The demo answers a question you'll never ask in production
Picture the pitch. The consultant types "What's our standard indemnification clause?" into a clean interface, and a tidy paragraph appears in two seconds. Everyone nods. The problem is that nobody at your firm asks questions that clean. A senior associate asks "Can we use the 2024 MSA language for a client in a regulated industry, or did we change it after the data-privacy update?" That question has a date, a condition, and a version dependency baked into it. The demo never has to survive any of that.
For a professional services or B2B services firm, a knowledge assistant lives or dies on one thing: whether it pulls from the right version of the right document, scoped to who's allowed to see it. A polished retrieval interface tells you almost nothing about that. The RSM middle-market AI survey, the OECD report on AI adoption by small and medium-sized enterprises, and the Deloitte State of AI in the Enterprise 2026 converge on the unglamorous part of the work: workflow ownership, data readiness, and a path from a sandbox to something a real team uses on a Tuesday.
So before anyone schedules a demo, hand the consultant one of your actual documents — a master services agreement, an engagement letter, a methodology doc — and ask: where does this live, who's allowed to read it, which version is current, and what happens when we update it next quarter? The answer to those four questions predicts the project. The demo predicts nothing. Start with the AI readiness assessment buyer guide before you sit through a single slide.

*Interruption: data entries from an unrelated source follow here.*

/-- SCHEDULER_FILL_ISSUE: a READY task whose berth is not resident, near its deadline or first in its order, gets a fill
(02_execution.md R44). A berth that already has one gets no second. -/
def execSchedulerFillIssue (job idx : Nat) (s : State) : Host.Outcome State Fault Refusal :=
  .next (match s.taskRec job idx, s.resident? job with
    | some w, some j =>
      match recBerth w with
      | none => s
      | some (bd, i) =>
        let d := s.dieFor bd
        let x := s.die d
        let b := s.berth job d i
        let on := s.taskDie w
        let e : ReadyEntry := { job := job, idx := idx }
        let near := recDeadline w ≠ 0 && (recDeadline w : Int) - ((s.die on).stime.toNat : Int) ≤ (16 * j.f 544 32 : Nat)
        let first := recDeadline w = 0 && s.firstReady on == some e
        if recValid w && recState w = 1 && !b.state.served && (near || first) &&
            !(x.fills.any (fun f => f.job == job && f.idx == i)) then
          s.setDie d { x with fills := x.fills ++
            [{ job := job, idx := i, gen := b.gen, running := false, held := false, heldTo := none,
               stopped := none }] }
        else s
    | _, _ => s)

def Die.dropFill (x : Die) (k : Nat) : Die := { x with fills := x.fills.eraseIdx k }

/-- What a fill finds at the berth engine: as it arrives (R271), or, held behind an eviction, on its retry (R272). -/
def State.fillMeets (s : State) (d k : Nat) (f : SchedFill) : State :=
  let x := s.die d
  let b := s.berth f.job d f.idx
  let counted : State := s.setDie d ((x.dropFill k).count (fun c => { c with berthDrops := c.berthDrops + 1 }))
  match b.state with
  | .free =>
    if b.gen = f.gen then
      (s.setDie d { x with fills := x.fills.set k { f with running := true, held := false, heldTo := none } }).setBerth d
        { b with state := .filling }
    else counted
  | .evicting => s.setDie d { x with fills := x.fills.set k { f with gen := f.gen + 1, held := true, heldTo := none } }
  | _ => if f.held && b.gen ≠ f.gen then counted else s.setDie d (x.dropFill k)

/-- SCHEDULER_FILL: fill `k` of a die reaches the berth engine (R271, R272). -/
def execSchedulerFill (die k : Nat) (s : State) : Host.Outcome State Fault Refusal :=
  .next (match (s.die die).fills[k]? with
    | some f => if f.running || f.held then s else s.fillMeets die k f
    | none => s)

/-- SCHEDULER_FILL_RETRY: a held fill comes again, behind the commands that stood in the berth queue as the eviction
completed (R272). -/
def execSchedulerFillRetry (die k : Nat) (s : State) : Host.Outcome State Fault Refusal :=
  .next (match (s.die die).fills[k]? with
    | some f =>
      match f.heldTo with
      | some n => if n ≤ (s.queue f.job (0x6000 + die * 2 ^ 10)).counter then s.fillMeets die k f else s
      | none => s
    | none => s)

/-- A fill whose copy cannot be made ends, and its berth is FREE again (log 28). Like any command that fails it posts an
event; it has no timeline number (R260, R271). -/
def State.fillFailed (s : State) (d k : Nat) (f : SchedFill) (code subc addr : Nat) : State :=
  let q := 0x6000 + d * 2 ^ 10
  let s := (s.setDie d ((s.die d).dropFill k)).setBerth d { s.berth f.job d f.idx with state := .free }
  s.postEvent f.job d { code := code, srck := 3, index := q, addr := addr, detail := 0x12 * 2 ^ 80 + subc * 2 ^ 88 }

/-- An access of a fill that does not come to its bytes: a page fault stops the fill in place (R261). -/
def State.fillFault (s : State) (d k : Nat) (f : SchedFill) (kind : AccKind) (e : TFault × Nat) : State :=
  match e.1 with
  | .prot sub => s.fillFailed d k f 0x05 sub e.2
  | .dieLost => s.fillFailed d k f 0x1B 0 e.2
  | .data home pa => (s.eccHit home pa).fillFailed d k f 0x1A 20 e.2
  | .moving => s
  | .page level cause =>
    let (t, s) := s.pageFault d f.job (.fill (0x6000 + d * 2 ^ 10) f.idx) e.2 0 kind level cause
    let x := s.die d
    s.setDie d { x with fills := x.fills.set k { f with stopped := some t } }

/-- SCHEDULER_FILL_COMPLETE: the backing copy is in the berth, which is RESIDENT (R271). Its requests pass the gate of the
die's berth traffic (23_fleet.md R424). -/
def execSchedulerFillComplete (die k : Nat) (s : State) : Host.Outcome State Fault Refusal :=
  .next (match (s.die die).fills[k]? with
    | none => s
    | some f =>
      match f.running && f.stopped.isNone, s.job? f.job with
      | true, some j =>
        let n := j.berthSize
        let q := 0x6000 + die * 2 ^ 10
        match s.access die f.job (s.jobRanges f.job) .read (j.backing die f.idx) n with
        | .error e => s.fillFault die k f .read e
        | .ok from_ =>
          match s.berthSpan f.job die f.idx .write (j.berthVa die f.idx) n with
          | .error e => s.fillFault die k f .write e
          | .ok dst_ =>
            let g : GateWait :=
              { kind := 5, unit := 0, job := f.job, qid := q, tln := 2 ^ 64 + f.idx, part := 0, owes := Bill.zero }
            let bill := billOf die (from_ ++ dst_)
            match s.passBill die g bill.1 bill.2 with
            | .inl s => s
            | .inr s =>
              let view := s.placedAt (from_.map (·.loc))
              let bs := s.homeBytes (from_.map (·.loc))
              let s := s.setDie die ((s.die die).dropFill k)
              let (_, s) := s.storeNow (s.queueAgent f.job q) (cells (dst_.map (·.loc)) bs) view true
              s.setBerth die { s.berth f.job die f.idx with state := .resident }
      | _, _ => s)

end Sys2Proof.Machine
end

The dangerous answer is the wrong one delivered with confidence
A knowledge assistant doesn't fail loudly. It fails when it retrieves a contract template you retired eighteen months ago and presents it as current, or when it surfaces a partner's confidential client memo to an analyst who was never cleared to see it. Neither of those shows up in a demo, because the demo dataset is curated, single-version, and permission-flat. Your real document store is none of those things — it's a decade of overlapping folders, three naming conventions, and access rules that live in someone's head.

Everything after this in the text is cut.